You may remember that in 2014 Canadian Federal Court Justice Robin Camp asked a sexual assault victim "Why couldnt' you just keep your knees together?". The Canadian Judicial Council has now ruled that he should be removed, following which the judge handed in his resignation. The Council's ruling said, "the judge's conduct ... was so manifestly and profoundly destructive of the concept of impartiality, integrity and independence of the judicial role that the judge was rendered incapable of executing the judicial office."
A project known as Quipu is offering hope to women in Peru who have been involuntarily sterilized. It is reported that upwards of 300,000 Peruvian women were brutailzed in this way some 18 years ago. Quipu is designed to assist these women via phone to share their experiences and hopefully bring those responsible to justice.
Stanford University has dropped a woman attorney who was part of a small legal group advising women assault victims on campus. Crystal Riggins, the only member of the outside group exclusively representing victims, protested the inadequacy of the Stanford response to sexual abuse complaints. Her description to the New York Times of how the university's panel was engineered to rule against the complainants caused her dismissal.

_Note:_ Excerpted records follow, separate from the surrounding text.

-- ==== Sys2Proof/Machine/Wake.lean ====
section
/-! DEFINITION. The commands of power, wake and Return (spec/01, 04, 05). An event whose condition does not hold leaves the state
as it is (log entry 13). -/

namespace Sys2Proof.Machine
open Sys2Proof

/-- VSTBY is good: OFF goes to STANDBY (R44). -/
def execVstbyGood (s : State) : Host.Outcome State Fault Refusal :=
  .next (if s.pwr.st = .off then s.standbyFromOff else s)

/-- VSTBY is lost: STANDBY and DARK go to OFF (R44). -/
def execVstbyLost (s : State) : Host.Outcome State Fault Refusal :=
  .next (if s.pwr.st = .standby ∨ s.pwr.st = .dark then s.enterOff else s)

/-- STANDBY goes to WAKING once the wake conditions hold and the standby hold is clear (R44). -/
def execWakeStart (s : State) : Host.Outcome State Fault Refusal :=
  .next (if s.pwr.st = .standby ∧ s.mayWake ∧ ¬s.flag Reg.SUP_PWR_HOLD then s.enterWaking (if s.pwr.fromOff then 0 else 1) else s)

/-- DARK goes to WAKING after 50 ms (R44). -/
def execDarkToWaking (s : State) : Host.Outcome State Fault Refusal :=
  .next (if s.pwr.st = .dark ∧ s.mayWake then s.enterWaking 2 else s)

/-- RELOAD from H0: the record is applied, once no Keep page write runs (R145). -/
def State.reload (s : State) (x : Sender) : State :=
  if isH0 x then
    if s.keepBusy then { s with pwr := { s.pwr with scriptWait := some (s.pwr.scriptWait.getD true) } } else s.reloadScript
  else s

/-- H0 writes 1 to RELOAD (R145). -/
def execReload (from_ : Sender) (s : State) : Host.Outcome State Fault Refusal :=
  .next (if s.reaches from_ 0x128 true then s.reload from_ else s)

/-- The running step is a DELAY (R146, R149). -/
def State.atDelay (s : State) : Bool :=
  match s.curStep with
  | some x => decide (x.op = .delay)
  | none => false

/-- A DELAY ends (R146, R149). -/
def execScriptDelayDone (s : State) : Host.Outcome State Fault Refusal :=
  .next (if s.pwr.scriptWait ≠ some false ∧ s.atDelay then
      (match s.pwr.seq with
       | .wake => s.nextPos.wakeGo
       | .shutdown => s.nextPos.shutdownGo
       | _ => s)
    else s)

/-- The channel that the running WAIT_PG of the wake section waits for (R146). -/
def State.waitedPg (s : State) : Option Nat :=
  if s.pwr.seq = .wake ∧ s.pwr.scriptWait ≠ some false then
    match s.curStep with
    | some x => (match x.op with | .waitPg c => some c | _ => none)
    | none => none
  else none

/-- Channel c is armed once its condition of R140 has been met. -/
def State.armGate (s : State) (c : Nat) : State :=
  { s with pwr := { s.pwr with gateArmed := s.pwr.gateArmed ||| BitVec.ofNat 12 (2 ^ c) } }

/-- A WAIT_PG ends: its channel is armed and the script goes on (R146). -/
def execWaitPgDone (s : State) : Host.Outcome State Fault Refusal :=
  .next (match s.waitedPg with
    | some c => if bit (s.get Reg.SUP_OUT_OUT) c then s else (s.armGate c).nextPos.wakeGo
    | none => s)

/-- A WAIT_PG times out (R147). -/
def execWaitPgTimeout (above : Bool) (s : State) : Host.Outcome State Fault Refusal :=
  .next (match s.waitedPg with
    | some c =>
      let s1 := (s.allLow.capture c above true).supEvent Reg.SUP_EVENT_SCRIPT_FAIL
      ((s1.put Reg.SUP_SCRIPT_FAILED 1).put Reg.SUP_SCRIPT_STEP s.pwr.pos).enterStandby true
    | none => s)

/-- 50 µs after the last drop, the next raised enable drops (R149). -/
def execShutdownDrop (s : State) : Host.Outcome State Fault Refusal :=
  .next (if s.pwr.seq = .reverse then s.reverseDrop else s)

/-- The rails are up, and domain C still waits for its PLL (Table 4-6). -/
def State.waitsCPll (s : State) : Bool := decide (s.pwr.st = .waking) && s.pwr.railDone && !s.pwr.cpllLocked

/-- The C PLL locks (Table 4-6). -/
def execCPllLock (s : State) : Host.Outcome State Fault Refusal :=
  .next (if s.waitsCPll then { s with pwr := { s.pwr with refin := true, cpllLocked := true } } else s)

/-- The C PLL has not locked in 100 µs (R42). -/
def execPllLockTimeout (s : State) : Host.Outcome State Fault Refusal :=
  .next (if s.waitsCPll then s.wakeAbort else s)

/-- Epoch selection (R130); a wake that resumes a life-cycle wipe makes no Return (R372). -/
def execSealReadDone (s : State) : Host.Outcome State Fault Refusal :=
  .next (if s.pwr.st = .waking ∧ s.pwr.cpllLocked ∧ ¬s.pwr.sealsRead ∧ s.fw.wipePending = none then s.sealsDone else s)

/-- A restore wave completes (R129). -/
def execRestoreWaveDone (s : State) : Host.Outcome State Fault Refusal :=
  .next (if s.pwr.st = .waking ∧ s.pwr.sealsRead ∧ (¬s.pwr.wave1Done ∨ s.pwr.restoreLeft ≠ []) then s.restoreWave else s)

/-- The clears of the wake end (R96). -/
def execClearingDone (s : State) : Host.Outcome State Fault Refusal :=
  .next (if s.pwr.st = .waking ∧ s.pwr.wave1Done then { s with pwr := { s.pwr with cleared := true }, clearing := [] } else s)

/-- Counter recovery (R134), after the last restore wave. -/
def execCounterRecovery (s : State) : Host.Outcome State Fault Refusal :=
  .next (if s.pwr.st = .waking ∧ s.returned ∧ ¬s.pwr.counted then s.recoverCounters else s)

/-- An image is being booted (R362). -/
def State.booting (s : State) : Bool := decide (s.pwr.st = .waking) && s.pwr.wave1Done && !s.pwr.booted

/-- The image being booted reports ready, its digest and signature having verified (R362); `cores` are the cores that have passed
their test at boot (R366). -/
def execFirmwareBooted (s : State) (cores : BitVec 16 := 0xFFFF#16) : Host.Outcome State Fault Refusal :=
  .next (if s.booting ∧ (s.bootChoice = goldenImage ∨ s.slotGood s.bootChoice) then s.bootRead.bootDone cores.toNat else s)

/-- The image being booted has not reported ready in 1.5 ms (R362). -/
def execBootTimeout (s : State) : Host.Outcome State Fault Refusal :=
  .next (if s.booting then s.bootFail else s)

/-- The open-sheet index is rebuilt and CUT is marked (R284); with every step of Table 4-6 done, the device enters RUN. -/
def execOpenSheetRebuild (s : State) : Host.Outcome State Fault Refusal :=
  .next (if s.pwr.st = .waking ∧ s.returned ∧ s.pwr.cleared ∧ s.pwr.counted ∧ s.pwr.booted then s.markAllCut.enterRun else s)

end Sys2Proof.Machine
end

A 2014 YouTube addressing the Pasadena Final Conference on Aging will brighten your day (and that of men as well). The speaker, Fritz Coleman, NBC News weather caster, casts an unflinching eye on the foibles of the aging body. (Thanks to N.T. for this).
The New York Times treats us to an account of how women are changing the sport of professional hockey. Two women became the first to work as coaches on the N.C.A.A. Division I men's hockey staff. One began skating at age 3; the other's father was general manager of the Calgary Flames.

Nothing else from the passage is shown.